The most widely used gas price formation mechanisms are as follows:

  1. Oil Indexation: the gas price is linked to crude oil or oil products with provision for the base price and escalation clauses. This pricing mechanism is most often used for international gas trade, especially in LNG. 
  2. Gas-on-Gas Competition: the gas price is determined by the dynamics of supply and demand within a defined market, typically a virtual gas hub.
  3. Regulated Gas Pricing: the gas price is set by the regulatory body using a non-market approach (such as "cost plus"). This mechanism is widely used in domestic markets. Price regulation is often segmented by customer type and demand sector (i.e. domestic vs industrial use) to boost national competitiveness and/or support the social wellbeing of the population. 
  4. End-Product Netback Pricing: the gas price received by the gas supplier is linked to the products which the buyer is producing and is typically applied when the gas is used as a raw material e.g. fertilizer production.
  5. Hybrid pricing. Complex formulas to price natural gas are increasingly used in international gas trade to apply additional flexibility. The components can include prices for substitute energy products, such as crude oil and oil products, coal and electricity, as well as relevant gas market price indices (such as HH or TTF).
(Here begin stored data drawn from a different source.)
/-! ### Troika -/

theorem copyCore_keeps (s : State) (src dst : CoreId) (hC : s.Canonical) : (copyCore s src dst).Canonical := by
  grind [copyCore, ← State.setCore_keeps, ← State.setR_keeps, ← publish_keeps, foldl_canonical]

theorem countResync_keeps (s : State) (k : TroikaId) (hC : s.Canonical) : (countResync s k).Canonical := by
  grind [countResync, ← State.setR_keeps, foldl_canonical]

theorem execResynchronisation_keeps (k : TroikaId) (s : State) (hC : s.Canonical) {tR : State} (eR : execResynchronisation k s = .next tR) : tR.Canonical := by
  unfold execResynchronisation at eR; grind [← copyCore_keeps, ← countResync_keeps, foldl_canonical]

theorem writeTrkCtl_keeps (s : State) (k : TroikaId) (w : SetupWrite) (hC : s.Canonical) : (writeTrkCtl s k w).Canonical := by
  grind [writeTrkCtl, ← State.setF_keeps, ← beginReset_keeps, ← storeSetup_keeps, foldl_canonical]

theorem execTroikaReset_keeps (k : TroikaId) (w : SetupWrite) (s : State) (hC : s.Canonical) {tR : State} (eR : execTroikaReset k w s = .next tR) : tR.Canonical := by
  unfold execTroikaReset at eR; grind [← writeTrkCtl_keeps, foldl_canonical]

theorem returnPending_keeps (s : State) (c : CoreId) (hC : s.Canonical) : (returnPending s c).Canonical := by
  grind [returnPending, ← State.setR_keeps, foldl_canonical]

theorem resetCore_keeps (voted : Bool) (s : State) (c : CoreId) (hC : s.Canonical) : (resetCore voted s c).Canonical := by
  grind [resetCore, ← State.setCore_keeps, ← State.setF_keeps, ← handOver_keeps, ← drainStores_keeps, ← romOnly_keeps, ← returnPending_keeps, foldl_canonical]

theorem startCore_keeps (s : State) (c : CoreId) (t : Target) (voted : Bool) (hC : s.Canonical) : (startCore s c t voted).Canonical := by
  grind [startCore, ← State.setCore_keeps, foldl_canonical]

theorem settleTroika_keeps (s : State) (k : TroikaId) (st code cause : Nat) (hC : s.Canonical) : (settleTroika s k st code cause).Canonical := by
  grind [settleTroika, ← State.setF_keeps, ← publishUnit_keeps, foldl_canonical]

theorem finishReset_keeps (s : State) (k : TroikaId) (r : Reset) (voter : Verdict) (hC : s.Canonical) : (finishReset s k r voter).Canonical := by
  grind [finishReset, ← State.setF_keeps, ← resetCore_keeps, ← startCore_keeps, ← settleTroika_keeps, foldl_canonical]

theorem execTroikaResetEnd_keeps (k : TroikaId) (voter : Verdict) (s : State) (hC : s.Canonical) {tR : State} (eR : execTroikaResetEnd k voter s = .next tR) : tR.Canonical := by
  unfold execTroikaResetEnd at eR; grind [← pulse_keeps, ← finishReset_keeps, foldl_canonical]

theorem writeTrkDivrec_keeps (s : State) (k : Nat) (w : SetupWrite) (hC : s.Canonical) : (writeTrkDivrec s k w).Canonical := by
  grind [writeTrkDivrec, ← State.setR_keeps, ← storeSetup_keeps, foldl_canonical]

theorem execDebugHalt_keeps (k : TroikaId) (s : State) (hC : s.Canonical) {tR : State} (eR : execDebugHalt k s = .next tR) : tR.Canonical := by
  unfold execDebugHalt at eR; grind [← State.modCore_keeps, ← State.setF_keeps, foldl_canonical]

theorem putDebug_keeps (s : State) (w : Option Word) (hC : s.Canonical) : (putDebug s w).Canonical := by
  grind [putDebug, foldl_canonical]

theorem execDebugRead_keeps (c : CoreId) (r : DebugReg) (s : State) (hC : s.Canonical) {tR : State} (eR : execDebugRead c r s = .next tR) : tR.Canonical := by
  unfold execDebugRead at eR; grind [← putDebug_keeps, foldl_canonical]

theorem execDebugWrite_keeps (c : CoreId) (r : DebugReg) (v : Word) (s : State) (hC : s.Canonical) {tR : State} (eR : execDebugWrite c r v s = .next tR) : tR.Canonical := by
  unfold execDebugWrite at eR; grind [← State.modCore_keeps, foldl_canonical]

theorem execDebugMemoryAccess_keeps (c : CoreId) (pa : Nat) (write : Option Word) (s : State) (hC : s.Canonical) {tR : State} (eR : execDebugMemoryAccess c pa write s = .next tR) : tR.Canonical := by
  unfold execDebugMemoryAccess at eR; grind [← cacheTouch_keeps, ← performWrite_keeps, → performWrite_keeps_eq, ← putDebug_keeps, foldl_canonical]

theorem execDebugResume_keeps (k : TroikaId) (s : State) (hC : s.Canonical) {tR : State} (eR : execDebugResume k s = .next tR) : tR.Canonical := by
  unfold execDebugResume at eR; grind [← State.modCore_keeps, ← State.setF_keeps, ← copyCore_keeps, ← countResync_keeps, foldl_canonical]

/-! ### Evc -/

theorem execSourcePulse_keeps (n : Fin 1024) (s : State) (hC : s.Canonical) {tR : State} (eR : execSourcePulse n s = .next tR) : tR.Canonical := by
  unfold execSourcePulse at eR; grind [← pulse_keeps, foldl_canonical]

theorem writeRaise_keeps (s : State) (w : SetupWrite) (hC : s.Canonical) : (writeRaise s w).Canonical := by
  grind [writeRaise, ← pulse_keeps, foldl_canonical]

theorem execEvcRaise_keeps (w : SetupWrite) (s : State) (hC : s.Canonical) {tR : State} (eR : execEvcRaise w s = .next tR) : tR.Canonical := by
  unfold execEvcRaise at eR; grind [← writeRaise_keeps, foldl_canonical]

theorem deliverTo_keeps (s : State) (g n bits : Nat) (redirected : Bool) (hC : s.Canonical) : (deliverTo s g n bits redirected).Canonical := by
  grind [deliverTo, ← State.modCore_keeps, ← State.setR_keeps, foldl_canonical]

theorem startWake_keeps (s : State) (n : Nat) (hC : s.Canonical) : (startWake s n).Canonical := by
  grind [startWake, foldl_canonical]

theorem deliverGroup_keeps (s : State) (g : Nat) (hC : s.Canonical) : (deliverGroup s g).Canonical := by
  grind [deliverGroup, ← State.setF_keeps, ← deliverTo_keeps, ← startWake_keeps, foldl_canonical]

theorem execBitDelivery_keeps (g : Fin 64) (s : State) (hC : s.Canonical) {tR : State} (eR : execBitDelivery g s = .next tR) : tR.Canonical := by
  unfold execBitDelivery at eR; grind [← deliverGroup_keeps, foldl_canonical]

theorem execHoldoffExpiry_keeps (g : Fin 64) (s : State) (hC : s.Canonical) {tR : State} (eR : execHoldoffExpiry g s = .next tR) : tR.Canonical := by
  unfold execHoldoffExpiry at eR; grind [← State.setF_keeps, ← deliverGroup_keeps, foldl_canonical]

theorem writeGcfg_keeps (s : State) (g : Nat) (w : SetupWrite) (hC : s.Canonical) : (writeGcfg s g w).Canonical := by
  grind [writeGcfg, ← State.setF_keeps, ← storeSetup_keeps, ← deliverGroup_keeps, foldl_canonical]

theorem execGroupConfigWrite_keeps (g : Fin 64) (w : SetupWrite) (s : State) (hC : s.Canonical) {tR : State} (eR : execGroupConfigWrite g w s = .next tR) : tR.Canonical := by
  unfold execGroupConfigWrite at eR; grind [← writeGcfg_keeps, foldl_canonical]

theorem writePend_keeps (s : State) (i : Nat) (w : SetupWrite) (hC : s.Canonical) : (writePend s i w).Canonical := by
  grind [writePend, ← State.modCore_keeps, foldl_canonical]

theorem execPendClear_keeps (i : Fin 16) (w : SetupWrite) (s : State) (hC : s.Canonical) {tR : State} (eR : execPendClear i w s = .next tR) : tR.Canonical := by
  unfold execPendClear at eR; grind [← writePend_keeps, foldl_canonical]

theorem execCoreGating_keeps (c : CoreId) (s : State) (hC : s.Canonical) {tR : State} (eR : execCoreGating c s = .next tR) : tR.Canonical := by
  unfold execCoreGating at eR; grind [← State.setF_keeps, ← setModes_keeps, foldl_canonical]

theorem execCoreWake_keeps (c : CoreId) (s : State) (hC : s.Canonical) {tR : State} (eR : execCoreWake c s = .next tR) : tR.Canonical := by
  unfold execCoreWake at eR; grind [← State.setF_keeps, ← setModes_keeps, ← deliverGroup_keeps, foldl_canonical]

theorem execGatedWaitExpiry_keeps (g : Fin 64) (s : State) (hC : s.Canonical) {tR : State} (eR : execGatedWaitExpiry g s = .next tR) : tR.Canonical := by
  unfold execGatedWaitExpiry at eR; grind [← deliverTo_keeps, ← startWake_keeps, ← deliverGroup_keeps, foldl_canonical]

theorem writeCpwr_keeps (s : State) (c : Nat) (w : SetupWrite) (hC : s.Canonical) : (writeCpwr s c w).Canonical := by
  grind [writeCpwr, ← storeSetup_keeps, foldl_canonical]

/-! ### Traverse -/

theorem setChState_keeps (s : State) (n st : Nat) (hC : s.Canonical) : (setChState s n st).Canonical := by
  grind [setChState, ← State.setF_keeps, foldl_canonical]

theorem State.setChan_keeps (s : State) (n : Nat) (c : Chan) (hC : s.Canonical) : (State.setChan s n c).Canonical := by
  grind [State.setChan, foldl_canonical]

theorem meetRead_keeps (s : State) (cls space va n : Nat) (hC : s.Canonical) : (meetRead s cls space va n).Canonical := by
  grind [meetRead, ← poisonConsumed_keeps, foldl_canonical]

theorem trvWrite_keeps (s : State) (cls space va : Nat) (byteAcc : Bool) (bs : List Byte) (hC : s.Canonical) {rR} (eR : trvWrite s cls space va byteAcc bs = .ok rR) : (rR).Canonical := by
  have iteCanon : ∀ {p : Prop} [Decidable p] (x y : State), x.Canonical → y.Canonical →
      (if p then x else y).Canonical := fun x y hx hy => by split <;> assumption
  unfold trvWrite at eR
  split at eR
  · cases eR; exact hC
  · dsimp only at eR
    split at eR
    · split at eR
      · cases eR
      · split at eR
        · next s1 h1 => cases eR; refine masterWriteSpan_keeps _ _ _ _ _ _ _ ?_ h1; repeat' first | exact hC | apply logSpan_keeps | refine iteCanon _ _ ?_ ?_
        · next s1 h1 => cases eR
    · cases eR
    · cases eR

theorem trvWrite_keeps_err (s : State) (cls space va : Nat) (byteAcc : Bool) (bs : List Byte) (hC : s.Canonical) {rR} (eR : trvWrite s cls space va byteAcc bs = .error rR) : (rR.2).Canonical := by
  have iteCanon : ∀ {p : Prop} [Decidable p] (x y : State), x.Canonical → y.Canonical →
      (if p then x else y).Canonical := fun x y hx hy => by split <;> assumption
  unfold trvWrite at eR
  split at eR
  · cases eR
  · dsimp only at eR
    split at eR
    · split at eR
      · cases eR; exact hC
      · split at eR
        · next s1 h1 => cases eR
        · next s1 h1 => cases eR; refine masterWriteSpan_keeps_err _ _ _ _ _ _ _ ?_ h1; repeat' first | exact hC | apply logSpan_keeps | refine iteCanon _ _ ?_ ?_
    · cases eR; exact hC
    · cases eR; exact hC

theorem trvHeal_keeps (s : State) (w : Word) (hC : s.Canonical) : ((trvHeal s w).2).Canonical := by
  grind [trvHeal, → loadBarrier_keeps, foldl_canonical]

theorem trvHeal_keeps_eq (s : State) (w : Word) (hC : s.Canonical) {a0 a1} (eR : trvHeal s w = (a0, a1)) : a1.Canonical := by
  have := trvHeal_keeps s w hC; rw [eR] at this; exact this

theorem beginAbort_keeps (s : State) (n code addr : Nat) (hC : s.Canonical) : (beginAbort s n code addr).Canonical := by
  grind [beginAbort, ← setChState_keeps, ← State.setChan_keeps, foldl_canonical]

theorem meetStart_keeps (s : State) (cls : Nat) (c : Chan) (hC : s.Canonical) : (meetStart s cls c).Canonical := by
  unfold meetStart; grind [← meetRead_keeps]

theorem startChannel_keeps (s : State) (n : Nat) (hC : s.Canonical) : (startChannel s n).Canonical := by
  unfold startChannel
  dsimp only
  generalize latch s n = c
  cases startFault s (trvCls n) c with
  | some code =>
    dsimp only
    split
    · exact beginAbort_keeps _ _ _ _ (State.setChan_keeps _ _ _ (meetStart_keeps _ _ _ hC))
    · exact beginAbort_keeps _ _ _ _ (State.setChan_keeps _ _ _ hC)
  | none => exact State.setF_keeps _ _ _ _ _ _ (setChState_keeps _ _ _ (State.setChan_keeps _ _ _ hC))

theorem triggerChannel_keeps (s : State) (n : Nat) (hC : s.Canonical) : (triggerChannel s n).Canonical := by
  grind [triggerChannel, ← State.setF_keeps, ← setChState_keeps, ← State.setChan_keeps, ← startChannel_keeps, foldl_canonical]

theorem triggerAll_keeps (s : State) (kind idx : Nat) (hC : s.Canonical) : (triggerAll s kind idx).Canonical := by
  grind [triggerAll, ← triggerChannel_keeps, foldl_canonical]

theorem execTrvTimerTick_keeps (t : Fin 16) (s : State) (hC : s.Canonical) {tR : State} (eR : execTrvTimerTick t s = .next tR) : tR.Canonical := by
  unfold execTrvTimerTick at eR; grind [← triggerAll_keeps, foldl_canonical]

theorem trvGo_keeps (s : State) (n : Nat) (hC : s.Canonical) : ((trvGo s n).2).Canonical := by
  grind [trvGo, ← startChannel_keeps, foldl_canonical]

theorem trvGo_keeps_eq (s : State) (n : Nat) (hC : s.Canonical) {a0 a1} (eR : trvGo s n = (a0, a1)) : a1.Canonical := by
  have := trvGo_keeps s n hC; rw [eR] at this; exact this

theorem bodyTrvgo_keeps (l : Long) (x1 : CoreId) : Keeps (bodyTrvgo l x1 : M Flow) := by
  unfold bodyTrvgo; (repeat' first | with_reducible exact Keeps.pure _ | with_reducible exact Keeps.error _ | with_reducible exact Keeps.read _ | with_reducible assumption | with_reducible apply Keeps.bind | with_reducible apply Keeps.map | with_reducible apply Keeps.mapM | with_reducible apply operandFault_keeps | with_reducible apply drainM_keeps | with_reducible apply bodyU_keeps | intro _ | split | dsimp only) <;> first | grind [→ operandFault_keeps_ok, → drainM_keeps_ok, → bodyU_keeps_ok, ← trvGo_keeps, → trvGo_keeps_eq, foldl_canonical] | (constructor; intro sA vA sB hA eA; grind [→ operandFault_keeps_ok, → drainM_keeps_ok, → bodyU_keeps_ok, ← trvGo_keeps, → trvGo_keeps_eq, foldl_canonical])

theorem execTrvgo_keeps (a : At) (l : Long) (s : State) (hC : s.Canonical) {tR : State} (eR : execTrvgo a l s = .next tR) : tR.Canonical := by
  unfold execTrvgo at eR; cases eR; (first | apply runLong_keeps) <;> (repeat' first | assumption | intro _ | apply bodyTrvgo_keeps)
One important feature of natural gas markets is the lack of long-term storage capacity with the most developed infrastructure used only to balance seasonal consumption patterns. Along with persistent liquidity constraints, this makes the spot natural gas markets prone to sharp swings in price that can only be mitigated by gas exporters providing the security of supply.

What are the major uses of Natural Gas?

  1. Electric power generation.
  2. Space and water heating in residential and commercial sector as well as other applications like cooking.
  3. Energy fuel for furnaces and boilers in a variety of energy-intensive and manufacturing industries.
  4. Feedstock for gas-to-chemicals, petrochemicals, fertilizer plants etc.
  5. Blue hydrogen generation – a relatively new gas demand centre due to nascent trend to use low-carbon hydrogen for decarbonising hard-to-abate sectors.
  6. Land and marine transport, particularly a fuel for natural gas vehicles in the form of CNG/LNG and the use of LNG as a bunker fuel.